Ней понимал, что пришло время распрощаться с иллюзиями. Это у него, простого студента из Кармидера, не было и не могло быть никаких возможностей связаться с принцессой королевского дома Райанци. У самой же принцессы возможностей было куда как побольше, и, раз за все эти пять лет она ни разу никаким образом не дала о себе знать…
Значит, в Райанци Нея уже никто не ждёт.
…это было больно, хоть и вполне ожидаемо, и подспудно Ней готовился именно к такому развитию событий.
Но предложение профессора всё же выбило почву у него из-под ног.
Принять его – значило официально всё закончить.
Порвать с Райанци, забыть тот период своей жизни и полностью отдаться жизни новой.
Хотя, казалось бы, тут и не о чем было думать – все выборы были сделаны за Нея – он, тем не менее, не мог решиться просто всё закончить.
Все эти годы память о Лее согревала его сердце; её образ жил внутри его души, озаряя светом, даря веру в свои силы. Ему нравилось думать, что она теперь почти его ангел-хранитель, и её молитва доносится до него из Райанци и оберегает его.
Длить эти фантазии дольше было уже невозможно. Нужно было принять решение; впрочем, нет, чего тут было решать? Нужно было просто признать, что всё кончено.
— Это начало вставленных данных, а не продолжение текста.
-- ==== Sys2Proof/Decode.lean ====
section
/-! DEFINITION. The decoder, total on any bytes, and the encoder, both written from the formats of R178 to R197
and R200 to R299. A word is handled as the number of its bits, bit 0 the least significant of the first word. -/

namespace Sys2Proof

/-- The `n` bits of `w` that start at bit `lo`. -/
def fld (w lo n : Nat) : Nat := w >>> lo % 2 ^ n

/-- Keeps a decoded instruction when the given test of its fixed bits holds. -/
def guardThen (b : Bool) (o : Option Instr) : Option Instr := if b then o else none

/-! ### Fields: from a number to the field, and back -/

def toFin (n w : Nat) (_h : 0 < n) : Option (Fin n) := if h : w < n then some ⟨w, h⟩ else none

/-- R174: the operand codes. -/
def Opd.ofBits (c : Nat) : Opd :=
  if h : c < 96 then .v ⟨c, h⟩
  else if h : c - 96 < 16 then .s ⟨c - 96, h⟩
  else if h : c - 112 < 8 then .x ⟨c - 112, h⟩
  else .k ⟨(c - 120) % 8, Nat.mod_lt _ (by decide)⟩

def Opd.toNat : Opd → Nat
  | .v r => r.val
  | .s r => 96 + r.val
  | .x r => 112 + r.val
  | .k c => 120 + c.val

/-- R179: the b field of a 16-bit word. -/
def Opd16.ofBits (c : Nat) : Opd16 :=
  if h : c < 16 then .v ⟨c, h⟩
  else if h : c - 16 < 8 then .x ⟨c - 16, h⟩
  else .k ⟨(c - 24) % 8, Nat.mod_lt _ (by decide)⟩

def Opd16.toNat : Opd16 → Nat
  | .v r => r.val
  | .x r => 16 + r.val
  | .k c => 24 + c.val

/-- The operand that a 16-bit word's b field names (R179). -/
def Opd16.toOpd : Opd16 → Opd
  | .v r => .v ⟨r.val, by omega⟩
  | .x r => .x r
  | .k c => .k c

def PackT.ofBits (c : Nat) : PackT :=
  if c = 0 then .i8x4 else if c = 1 then .n8x4 else if c = 2 then .i16x2 else .n16x2
def PackT.toNat : PackT → Nat
  | .i8x4 => 0 | .n8x4 => 1 | .i16x2 => 2 | .n16x2 => 3

def Rm.ofBits (c : Nat) : Rm := if c = 0 then .rn else if c = 1 then .rz else if c = 2 then .rp else .rm
def Rm.toNat : Rm → Nat
  | .rn => 0 | .rz => 1 | .rp => 2 | .rm => 3

def CFmt.ofBits (c : Nat) : CFmt :=
  if c = 0 then .f64 else if c = 1 then .f32 else if c = 2 then .f16 else if c = 3 then .bf16
  else if c = 4 then .e4m3 else if c = 5 then .e5m2 else if c = 6 then .i32 else .n32
def CFmt.toNat : CFmt → Nat
  | .f64 => 0 | .f32 => 1 | .f16 => 2 | .bf16 => 3 | .e4m3 => 4 | .e5m2 => 5 | .i32 => 6 | .n32 => 7

def CMode.ofBits? (c : Nat) : Option CMode :=
  [CMode.rn, .rz, .rp, .rm, .rs, .rnSat, .rzSat, .rpSat, .rmSat, .rsSat][c]?
def CMode.toNat : CMode → Nat
  | .rn => 0 | .rz => 1 | .rp => 2 | .rm => 3 | .rs => 4
  | .rnSat => 5 | .rzSat => 6 | .rpSat => 7 | .rmSat => 8 | .rsSat => 9

def RedOp.ofBits? (c : Nat) : Option RedOp := [RedOp.add, .fadd, .fmin, .fmax, .and, .or][c]?
def RedOp.toNat : RedOp → Nat
  | .add => 0 | .fadd => 1 | .fmin => 2 | .fmax => 3 | .and => 4 | .or => 5

def WidF.ofBits? (c : Nat) : Option WidF :=
  if h : c < 6 then some (.field ⟨c, h⟩) else if c = 7 then some .all else none
def WidF.toNat : WidF → Nat
  | .field k => k.val | .all => 7

def Cond.ofBits? (c : Nat) : Option Cond :=
  [Cond.eqI, .neI, .ltI, .leI, .gtI, .geI, .eqN, .neN, .ltN, .leN, .gtN, .geN][c]?
def Cond.toNat : Cond → Nat
  | .eqI => 0 | .neI => 1 | .ltI => 2 | .leI => 3 | .gtI => 4 | .geI => 5
  | .eqN => 6 | .neN => 7 | .ltN => 8 | .leN => 9 | .gtN => 10 | .geN => 11

def MSize.ofBits? (c : Nat) : Option MSize := [MSize.b8z, .b8s, .b16z, .b16s, .b32, .b64, .b128][c]?
def MSize.toNat : MSize → Nat
  | .b8z => 0 | .b8s => 1 | .b16z => 2 | .b16s => 3 | .b32 => 4 | .b64 => 5 | .b128 => 6

def Space.ofBits? (c : Nat) : Option Space := [Space.priv, .shr, .dws, .con, .fab][c]?
def Space.toNat : Space → Nat
  | .priv => 0 | .shr => 1 | .dws => 2 | .con => 3 | .fab => 4

def AType.ofBits (c : Nat) : AType := if c = 0 then .n32 else if c = 1 then .i32 else if c = 2 then .f32 else .n64
def AType.toNat : AType → Nat
  | .n32 => 0 | .i32 => 1 | .f32 => 2 | .n64 => 3

def Scope.ofBits (c : Nat) : Scope := if c = 0 then .grp else if c = 1 then .clu else if c = 2 then .chip else .sys
def Scope.toNat : Scope → Nat
  | .grp => 0 | .clu => 1 | .chip => 2 | .sys => 3

def EndSp.ofBits (c : Nat) : EndSp := if c = 0 then .shr else if c = 1 then .dws else if c = 2 then .fab else .mem
def EndSp.toNat : EndSp → Nat
  | .shr => 0 | .dws => 1 | .fab => 2 | .mem => 3

def BarSel.ofBits? (c : Nat) : Option BarSel :=
  if c / 32 = 0 then (if c = 0 then some .none else Option.none)
  else if c / 32 = 1 then some (.shr ⟨c % 32, Nat.mod_lt _ (by decide)⟩)
  else if c / 32 = 2 then some (.dws ⟨c % 32, Nat.mod_lt _ (by decide)⟩)
  else if c = 96 then some .headed else Option.none
def BarSel.toNat : BarSel → Nat
  | .none => 0 | .shr k => 32 + k.val | .dws k => 64 + k.val | .headed => 96

def RSpace.ofBits? (c : Nat) : Option RSpace := [RSpace.none, .shr, .dws, .mem][c]?
def RSpace.toNat : RSpace → Nat
  | .none => 0 | .shr => 1 | .dws => 2 | .mem => 3

def ObjSp.ofBits? (c : Nat) : Option ObjSp := [ObjSp.shr, .dws, .fab][c]?
def ObjSp.toNat : ObjSp → Nat
  | .shr => 0 | .dws => 1 | .fab => 2

/-- R299: the register numbers; 19 and 26 to 63 name nothing. -/
def SReg.ofBits? (c : Nat) : Option SReg :=
  if c = 19 then none else
  [SReg.warpw, .widf, .core, .clus, .chip, .modl, .cyc, .flg, .ctb, .late, .seed, .deg, .pmode, .helpd,
   .trapc, .trapa, .trapv, .trapt, .traph, .traph, .segpriv, .segshr, .segdws, .segcon, .segfab, .segob][c]?
def SReg.toNat : SReg → Nat
  | .warpw => 0 | .widf => 1 | .core => 2 | .clus => 3 | .chip => 4 | .modl => 5 | .cyc => 6 | .flg => 7
  | .ctb => 8 | .late => 9 | .seed => 10 | .deg => 11 | .pmode => 12 | .helpd => 13 | .trapc => 14
  | .trapa => 15 | .trapv => 16 | .trapt => 17 | .traph => 18 | .segpriv => 20 | .segshr => 21
  | .segdws => 22 | .segcon => 23 | .segfab => 24 | .segob => 25

def boolNat (b : Bool) : Nat := if b then 1 else 0

/-! ### 16-bit words (R179) -/

/-- R178, R179: a word whose bit 0 is 0; the word 0 is the nop. -/
def decode16 (w : Nat) : Option Instr :=
  if w = 0 then some .nop16 else
  match fld w 1 4 with
  | 0 => do
      let d ← toFin 64 (fld w 5 6) (by decide)
      some (.mov16 d (Opd16.ofBits (fld w 11 5)))
  | 1 => do
      let d ← toFin 64 (fld w 5 6) (by decide)
      some (.iadd16 d (Opd16.ofBits (fld w 11 5)))
  | 2 => do
      let d ← toFin 64 (fld w 5 6) (by decide)
      some (.isub16 d (Opd16.ofBits (fld w 11 5)))
  | 3 => do
      let d ← toFin 64 (fld w 5 6) (by decide)
      some (.imul16 d (Opd16.ofBits (fld w 11 5)))
  | 4 => do
      let d ← toFin 64 (fld w 5 6) (by decide)
      some (.and16 d (Opd16.ofBits (fld w 11 5)))
  | 5 => do
      let d ← toFin 64 (fld w 5 6) (by decide)
      some (.or16 d (Opd16.ofBits (fld w 11 5)))
  | 6 => do
      let d ← toFin 64 (fld w 5 6) (by decide)
      some (.xor16 d (Opd16.ofBits (fld w 11 5)))
  | 7 => do
      let d ← toFin 64 (fld w 5 6) (by decide)
      some (.shl16 d (Opd16.ofBits (fld w 11 5)))
  | 8 => do
      let d ← toFin 64 (fld w 5 6) (by decide)
      some (.shr16 d (Opd16.ofBits (fld w 11 5)))
  | 9 => do
      let d ← toFin 64 (fld w 5 6) (by decide)
      some (.sar16 d (Opd16.ofBits (fld w 11 5)))
  | 10 => do
      let d ← toFin 64 (fld w 5 6) (by decide)
      some (.iminI3216 d (Opd16.ofBits (fld w 11 5)))
  | 11 => do
      let d ← toFin 64 (fld w 5 6) (by decide)
      some (.imaxI3216 d (Opd16.ofBits (fld w 11 5)))
  | 12 => do
      let d ← toFin 64 (fld w 5 6) (by decide)
      some (.fadd16 d (Opd16.ofBits (fld w 11 5)))
  | 13 => do
      let d ← toFin 64 (fld w 5 6) (by decide)
      some (.fsub16 d (Opd16.ofBits (fld w 11 5)))
  | 14 => do
      let d ← toFin 64 (fld w 5 6) (by decide)
      some (.fmul16 d (Opd16.ofBits (fld w 11 5)))
  | 15 => do
      let d ← toFin 64 (fld w 5 6) (by decide)
      some (.fmax16 d (Opd16.ofBits (fld w 11 5)))
  | _ => none

/-- Major 0x01 (R195). -/
def decodeMaj01 (w : Nat) : Option Instr :=
  match fld w 7 4 with
  | 0 =>
    guardThen (true) (
      some (.iadd (Opd.ofBits (fld w 11 7)) (Opd.ofBits (fld w 18 7)) (Opd.ofBits (fld w 25 7))))
  | 1 =>
    guardThen (true) (
      some (.isub (Opd.ofBits (fld w 11 7)) (Opd.ofBits (fld w 18 7)) (Opd.ofBits (fld w 25 7))))
  | 2 =>
    guardThen (true) (
      some (.imul (Opd.ofBits (fld w 11 7)) (Opd.ofBits (fld w 18 7)) (Opd.ofBits (fld w 25 7))))
  | 3 =>
    guardThen (true) (
      some (.imulhI32 (Opd.ofBits (fld w 11 7)) (Opd.ofBits (fld w 18 7)) (Opd.ofBits (fld w 25 7))))
  | 4 =>
    guardThen (true) (
      some (.imulhN32 (Opd.ofBits (fld w 11 7)) (Opd.ofBits (fld w 18 7)) (Opd.ofBits (fld w 25 7))))
  | 5 =>
    guardThen (true) (
      some (.imad (Opd.ofBits (fld w 11 7)) (Opd.ofBits (fld w 18 7)) (Opd.ofBits (fld w 25 7))))
  | 6 =>
    guardThen (fld w 25 7 == 0) (
      some (.iabs (Opd.ofBits (fld w 11 7)) (Opd.ofBits (fld w 18 7))))
  | 7 =>
    guardThen (true) (
      some (.lea (Opd.ofBits (fld w 11 7)) (Opd.ofBits (fld w 18 7)) (Opd.ofBits (fld w 25 7))))
  | 8 =>
    guardThen (fld w 25 7 == 0) (
      some (.mov (Opd.ofBits (fld w 11 7)) (Opd.ofBits (fld w 18 7))))
  | 9 =>
    guardThen (fld w 25 7 == 0) (
      some (.popc (Opd.ofBits (fld w 11 7)) (Opd.ofBits (fld w 18 7))))
  | 10 =>
    guardThen (fld w 25 7 == 0) (
      some (.clz (Opd.ofBits (fld w 11 7)) (Opd.ofBits (fld w 18 7))))
  | 11 =>
    guardThen (fld w 25 7 == 0) (
      some (.ctz (Opd.ofBits (fld w 11 7)) (Opd.ofBits (fld w 18 7))))
  | 12 =>
    guardThen (fld w 25 7 == 0) (
      some (.brev (Opd.ofBits (fld w 11 7)) (Opd.ofBits (fld w 18 7))))
  | 13 =>
    guardThen (true) (
      some (.bfe (Opd.ofBits (fld w 11 7)) (Opd.ofBits (fld w 18 7)) (Opd.ofBits (fld w 25 7))))
  | 14 =>
    guardThen (true) (
      some (.bfi (Opd.ofBits (fld w 11 7)) (Opd.ofBits (fld w 18 7)) (Opd.ofBits (fld w 25 7))))
  | _ => none

/-- Major 0x02 (R195). -/
def decodeMaj02 (w : Nat) : Option Instr :=
  match fld w 7 4 with
  | 0 =>
    guardThen (true) (
      some (.and (Opd.ofBits (fld w 11 7)) (Opd.ofBits (fld w 18 7)) (Opd.ofBits (fld w 25 7))))
  | 1 =>
    guardThen (true) (
      some (.or (Opd.ofBits (fld w 11 7)) (Opd.ofBits (fld w 18 7)) (Opd.ofBits (fld w 25 7))))
  | 2 =>
    guardThen (true) (
      some (.xor (Opd.ofBits (fld w 11 7)) (Opd.ofBits (fld w 18 7)) (Opd.ofBits (fld w 25 7))))
  | 3 =>
    guardThen (true) (
      some (.andn (Opd.ofBits (fld w 11 7)) (Opd.ofBits (fld w 18 7)) (Opd.ofBits (fld w 25 7))))
  | 4 =>
    guardThen (true) (
      some (.shl (Opd.ofBits (fld w 11 7)) (Opd.ofBits (fld w 18 7)) (Opd.ofBits (fld w 25 7))))
  | 5 =>
    guardThen (true) (
      some (.shr (Opd.ofBits (fld w 11 7)) (Opd.ofBits (fld w 18 7)) (Opd.ofBits (fld w 25 7))))
  | 6 =>
    guardThen (true) (
      some (.sar (Opd.ofBits (fld w 11 7)) (Opd.ofBits (fld w 18 7)) (Opd.ofBits (fld w 25 7))))
  | 7 =>
    guardThen (true) (
      some (.rol (Opd.ofBits (fld w 11 7)) (Opd.ofBits (fld w 18 7)) (Opd.ofBits (fld w 25 7))))
  | _ => none

/-- Major 0x03 (R195). -/
def decodeMaj03 (w : Nat) : Option Instr :=
  match fld w 7 4 with
  | 0 =>
    guardThen (true) (
      some (.cmpEqI32 (Opd.ofBits (fld w 11 7)) (Opd.ofBits (fld w 18 7)) (Opd.ofBits (fld w 25 7))))
  | 1 =>
    guardThen (true) (
      some (.cmpNeI32 (Opd.ofBits (fld w 11 7)) (Opd.ofBits (fld w 18 7)) (Opd.ofBits (fld w 25 7))))
  | 2 =>
    guardThen (true) (
      some (.cmpLtI32 (Opd.ofBits (fld w 11 7)) (Opd.ofBits (fld w 18 7)) (Opd.ofBits (fld w 25 7))))
  | 3 =>
    guardThen (true) (
      some (.cmpLeI32 (Opd.ofBits (fld w 11 7)) (Opd.ofBits (fld w 18 7)) (Opd.ofBits (fld w 25 7))))
  | 4 =>
    guardThen (true) (
      some (.cmpGtI32 (Opd.ofBits (fld w 11 7)) (Opd.ofBits (fld w 18 7)) (Opd.ofBits (fld w 25 7))))
  | 5 =>
    guardThen (true) (
      some (.cmpGeI32 (Opd.ofBits (fld w 11 7)) (Opd.ofBits (fld w 18 7)) (Opd.ofBits (fld w 25 7))))
  | 6 =>
    guardThen (true) (
      some (.cmpEqN32 (Opd.ofBits (fld w 11 7)) (Opd.ofBits (fld w 18 7)) (Opd.ofBits (fld w 25 7))))
  | 7 =>
    guardThen (true) (
      some (.cmpNeN32 (Opd.ofBits (fld w 11 7)) (Opd.ofBits (fld w 18 7)) (Opd.ofBits (fld w 25 7))))
  | 8 =>
    guardThen (true) (
      some (.cmpLtN32 (Opd.ofBits (fld w 11 7)) (Opd.ofBits (fld w 18 7)) (Opd.ofBits (fld w 25 7))))
  | 9 =>
    guardThen (true) (
      some (.cmpLeN32 (Opd.ofBits (fld w 11 7)) (Opd.ofBits (fld w 18 7)) (Opd.ofBits (fld w 25 7))))
  | 10 =>
    guardThen (true) (
      some (.cmpGtN32 (Opd.ofBits (fld w 11 7)) (Opd.ofBits (fld w 18 7)) (Opd.ofBits (fld w 25 7))))
  | 11 =>
    guardThen (true) (
      some (.cmpGeN32 (Opd.ofBits (fld w 11 7)) (Opd.ofBits (fld w 18 7)) (Opd.ofBits (fld w 25 7))))
  | 12 =>
    guardThen (true) (
      some (.iminI32 (Opd.ofBits (fld w 11 7)) (Opd.ofBits (fld w 18 7)) (Opd.ofBits (fld w 25 7))))
  | 13 =>
    guardThen (true) (
      some (.imaxI32 (Opd.ofBits (fld w 11 7)) (Opd.ofBits (fld w 18 7)) (Opd.ofBits (fld w 25 7))))
  | 14 =>
    guardThen (true) (
      some (.iminN32 (Opd.ofBits (fld w 11 7)) (Opd.ofBits (fld w 18 7)) (Opd.ofBits (fld w 25 7))))
  | 15 =>
    guardThen (true) (
      some (.imaxN32 (Opd.ofBits (fld w 11 7)) (Opd.ofBits (fld w 18 7)) (Opd.ofBits (fld w 25 7))))
  | _ => none

/-- Major 0x04 (R195). -/
def decodeMaj04 (w : Nat) : Option Instr :=
  if fld w 7 4 = 12 then
    guardThen (true) (
      some (.sel (Opd.ofBits (fld w 11 7)) (Opd.ofBits (fld w 18 7)) (Opd.ofBits (fld w 25 7))))
  else
    guardThen (true) (
      do
      let k ← toFin 12 (fld w 7 4) (by decide)
      some (.selMask (Opd.ofBits (fld w 11 7)) k (Opd.ofBits (fld w 18 7)) (Opd.ofBits (fld w 25 7))))

/-- Major 0x05 (R195). -/
def decodeMaj05 (w : Nat) : Option Instr :=
  match fld w 7 4 with
  | 0 =>
    guardThen (true) (
      do
      let d ← toFin 64 (fld w 14 6) (by decide)
      let a ← toFin 64 (fld w 20 6) (by decide)
      let b ← toFin 64 (fld w 26 6) (by decide)
      some (.iaddPacked d a b (PackT.ofBits (fld w 11 2)) (fld w 13 1 == 1)))
  | 1 =>
    guardThen (true) (
      do
      let d ← toFin 64 (fld w 14 6) (by decide)
      let a ← toFin 64 (fld w 20 6) (by decide)
      let b ← toFin 64 (fld w 26 6) (by decide)
      some (.isubPacked d a b (PackT.ofBits (fld w 11 2)) (fld w 13 1 == 1)))
  | 2 =>
    guardThen (fld w 13 1 == 0) (
      do
      let d ← toFin 64 (fld w 14 6) (by decide)
      let a ← toFin 64 (fld w 20 6) (by decide)
      let b ← toFin 64 (fld w 26 6) (by decide)
      some (.iminPacked d a b (PackT.ofBits (fld w 11 2))))
  | 3 =>
    guardThen (fld w 13 1 == 0) (
      do
      let d ← toFin 64 (fld w 14 6) (by decide)
      let a ← toFin 64 (fld w 20 6) (by decide)
      let b ← toFin 64 (fld w 26 6) (by decide)
      some (.imaxPacked d a b (PackT.ofBits (fld w 11 2))))
  | 4 =>
    guardThen (fld w 13 1 == 0) (
      do
      let d ← toFin 64 (fld w 14 6) (by decide)
      let a ← toFin 64 (fld w 20 6) (by decide)
      let b ← toFin 64 (fld w 26 6) (by decide)
      some (.shlPacked d a b (PackT.ofBits (fld w 11 2))))
  | 5 =>
    guardThen (fld w 13 1 == 0) (
      do
      let d ← toFin 64 (fld w 14 6) (by decide)
      let a ← toFin 64 (fld w 20 6) (by decide)
      let b ← toFin 64 (fld w 26 6) (by decide)
      some (.shrPacked d a b (PackT.ofBits (fld w 11 2))))
  | 6 =>
    guardThen (fld w 13 1 == 0) (
      do
      let d ← toFin 64 (fld w 14 6) (by decide)
      let a ← toFin 64 (fld w 20 6) (by decide)
      let b ← toFin 64 (fld w 26 6) (by decide)
      some (.sarPacked d a b (PackT.ofBits (fld w 11 2))))
  | 7 =>
    guardThen (fld w 12 2 == 0) (
      do
      let d ← toFin 64 (fld w 14 6) (by decide)
      let a ← toFin 64 (fld w 20 6) (by decide)
      let b ← toFin 64 (fld w 26 6) (by decide)
      some (.idot4 d a b (fld w 11 1 == 1)))
    <|> guardThen (fld w 12 2 == 1) (
      do
      let d ← toFin 64 (fld w 14 6) (by decide)
      let a ← toFin 64 (fld w 20 6) (by decide)
      let b ← toFin 64 (fld w 26 6) (by decide)
      some (.idot2 d a b (fld w 11 1 == 1)))
  | _ => none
Ней сжал в руке тонкий золотой крестик; тот погнулся от этого судорожного движения.
«Я обещал», – упрямо всплыло в его голове.
Голос разума тут же возразил: «И что? Она тоже обещала, но всё забыла. Эти обещания не стоят теперь ничего».
Ему сделалось обидно, почти до слёз. Он хранил верность данной когда-то клятве, и не желал её нарушать, даже если для Леи она уже больше ничего не значит.
«Но что я могу сделать?» – вопросил сам себя Ней.
Где он – и где райанская принцесса!
Он всегда полагал себя недостойным её любви; поэтому обида его быстро сменилась обречённым согласием с тем фактом, что иначе и быть не могло.
«Но слово я всё-таки сдержу!» – решил Ней.
Он обещал вернуться – и он вернётся. Пусть даже только для того, чтобы от неё услышать, что всё кончено.